Knefastia altenai

Scientific classification
- Kingdom: Animalia
- Phylum: Mollusca
- Class: Gastropoda
- Subclass: Caenogastropoda
- Order: Neogastropoda
- Superfamily: Conoidea
- Family: Pseudomelatomidae
- Genus: Knefastia
- Species: K. altenai
- Binomial name: Knefastia altenai Macsotay & Campos Villarroel, 2001

= Knefastia altenai =

- Authority: Macsotay & Campos Villarroel, 2001

Species of gastropod

Knefastia altenai is a species of sea snail, a marine gastropod mollusk in the family Pseudomelatomidae, the turrids and allies.

==Description==
Knefastia altenai is a species of marine gastropod mollusk in the family Pseudomelatomidae. These snails are commonly found in coastal waters and prefer sandy or muddy substrates off Colombia.
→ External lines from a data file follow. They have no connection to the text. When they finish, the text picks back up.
-- ==== Sys2Proof/Proofs/Retransmit.lean ====
section
/-! SUPPORT. The proofs of the retransmit controller's statements (`spec/43_retransmit.md`): what is refused during the
wait, what one WAITSTEP does with the head of RXQ, the trace of a TRANSMIT over packets queued and arriving, and which
agent an unscheduled step runs. -/

namespace Sys2Proof.Machine

/-! ### What the wait refuses -/

section
variable {s : State} (hs : s.txs = .wait)
include hs

/-- No TRANSMIT is issued while another is outstanding (R112). -/
theorem exec_transmit_wait {p : List Byte} (hp : p.length = 18) : exec (.transmit p) s = .refused .busy := by
  simp only [exec, execTransmit, toPacket_of_length hp]
  exact transmitPacket_busy (by simp [hs])

/-- No bytes are written while a TRANSMIT is outstanding (R112). -/
theorem writeRaw_wait (bs : List Byte) : writeRaw bs s = .refused .busy := writeRaw_busy (by simp [hs])

/-- The marker waits for the end of a TRANSMIT (R60, R112). -/
theorem hostMark_wait : hostMark s = .refused .busy := if_neg (by simp [hs])

/-- A SENDACKED that BUILD accepts waits for the end of the TRANSMIT before it (R60, R112). -/
theorem hostSend_wait {payload : List Byte} (hl : payload.length ≤ payloadMax) :
    hostSend payload s = .refused .busy := by
  simp [hostSend, buildPacket_of_le hl, hs]

/-- A receive of the host waits for the end of a TRANSMIT (R60, R112). -/
theorem hostReceive_wait (w : Pend) : hostReceive w s = .refused .busy := if_neg (by simp [hs])

end

/-- BUILD completes in every state, with its packet or with its fault (R73, R75). -/
theorem execBuild_completes (bs : List Byte) (s : State) : ∃ t, execBuild bs s = .next t := by
  rcases Nat.lt_or_ge payloadMax bs.length with hl | hl
  · exact ⟨_, execBuild_long hl⟩
  · exact ⟨_, execBuild_of_build (buildPacket_of_le hl) s⟩

/-! ### One WAITSTEP -/

/-- With no TRANSMIT outstanding WAITSTEP is not enabled (R106). -/
theorem exec_waitstep_idle {s : State} (hs : s.txs = .idle) : exec .waitstep s = .next s := by
  simp only [exec, execWaitstep, hs]

section
variable {s : State} (hs : s.txs = .wait)
include hs

/-- With nothing queued WAITSTEP is not enabled (R108). -/
theorem exec_waitstep_nil (hq : s.rxq = []) : exec .waitstep s = .next s := by
  simp only [exec, execWaitstep, hs, poll_nil hq]

variable {q : Packet} {rest : List Packet}

/-- The controller takes the head of the queue and acts on it (R106). -/
theorem exec_waitstep_controllerAct (hq : s.rxq = q :: rest) :
    exec .waitstep s = controllerAct q (s.withRxq rest) :=
  (exec_waitstep_cons hs hq).trans (consume_wait (s := s.withRxq rest) hs q)

/-- The ACK completes the TRANSMIT (R107). -/
theorem exec_waitstep_ack (hq : s.rxq = ackPkt :: rest) :
    exec .waitstep s = .next { s with rxq := rest, txs := .idle, rsp := some .done } :=
  (exec_waitstep_controllerAct hs hq).trans (controllerAct_ack _)

/-- A Retransmit-Request sends the packet in LAST again (R109). -/
theorem exec_waitstep_retx {p : Packet} (hq : s.rxq = retxPkt :: rest) (hl : s.last = some p) :
    exec .waitstep s = .next { s with rxq := rest, txlog := s.txlog ++ p.bytes } :=
  (exec_waitstep_controllerAct hs hq).trans (controllerAct_retx (s := s.withRxq rest) hl)

/-- Any other packet is lost (R116). -/
theorem exec_waitstep_other (ha : q ≠ ackPkt) (hr : q ≠ retxPkt) (hq : s.rxq = q :: rest) :
    exec .waitstep s = .next { s with rxq := rest } :=
  (exec_waitstep_controllerAct hs hq).trans (controllerAct_other ha hr _)

end

/-! ### The bytes sent again -/

/-- What is written when the packets `qs` are taken while `p` waits for its ACK: `p` once per Retransmit-Request
(R109, R110). -/
def resent (p : Packet) (qs : List Packet) : List Byte := (List.replicate (qs.count retxPkt) p.bytes).flatten

@[simp] theorem resent_nil (p : Packet) : resent p [] = [] := rfl

@[simp] theorem resent_retx (p : Packet) : resent p [retxPkt] = p.bytes := by simp [resent]

theorem resent_other {q : Packet} (hr : q ≠ retxPkt) (p : Packet) : resent p [q] = [] := by
  simp [resent, hr]

theorem resent_append (p : Packet) (qs rs : List Packet) : resent p (qs ++ rs) = resent p qs ++ resent p rs := by
  simp only [resent, List.count_append, List.replicate_add, List.flatten_append]

/-- A packet that is no ACK leaves the TRANSMIT outstanding, and the log grows by what it asks for (R106). -/
theorem exec_waitstep_of_ne_ack {s : State} {p q : Packet} {rest : List Packet} (hs : s.txs = .wait)
    (hl : s.last = some p) (hq : s.rxq = q :: rest) (ha : q ≠ ackPkt) :
    exec .waitstep s = .next { s with rxq := rest, txlog := s.txlog ++ resent p [q] } := by
  by_cases hr : q = retxPkt
  · subst hr
    rw [exec_waitstep_retx hs hq hl, resent_retx]
  · rw [exec_waitstep_other hs ha hr hq, resent_other hr, List.append_nil]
They have an elongated shell with an average length of 57.4 mm, with intricate patterns and vibrant colors. Knefastia altenai possesses a muscular foot for locomotion and retreats it into the shell for protection. The mantle secretes and shapes the shell, ensuring its growth and structural integrity. These snails contribute to the biodiversity of coastal ecosystems.
==Distribution==
This marine species occurs off Colombia.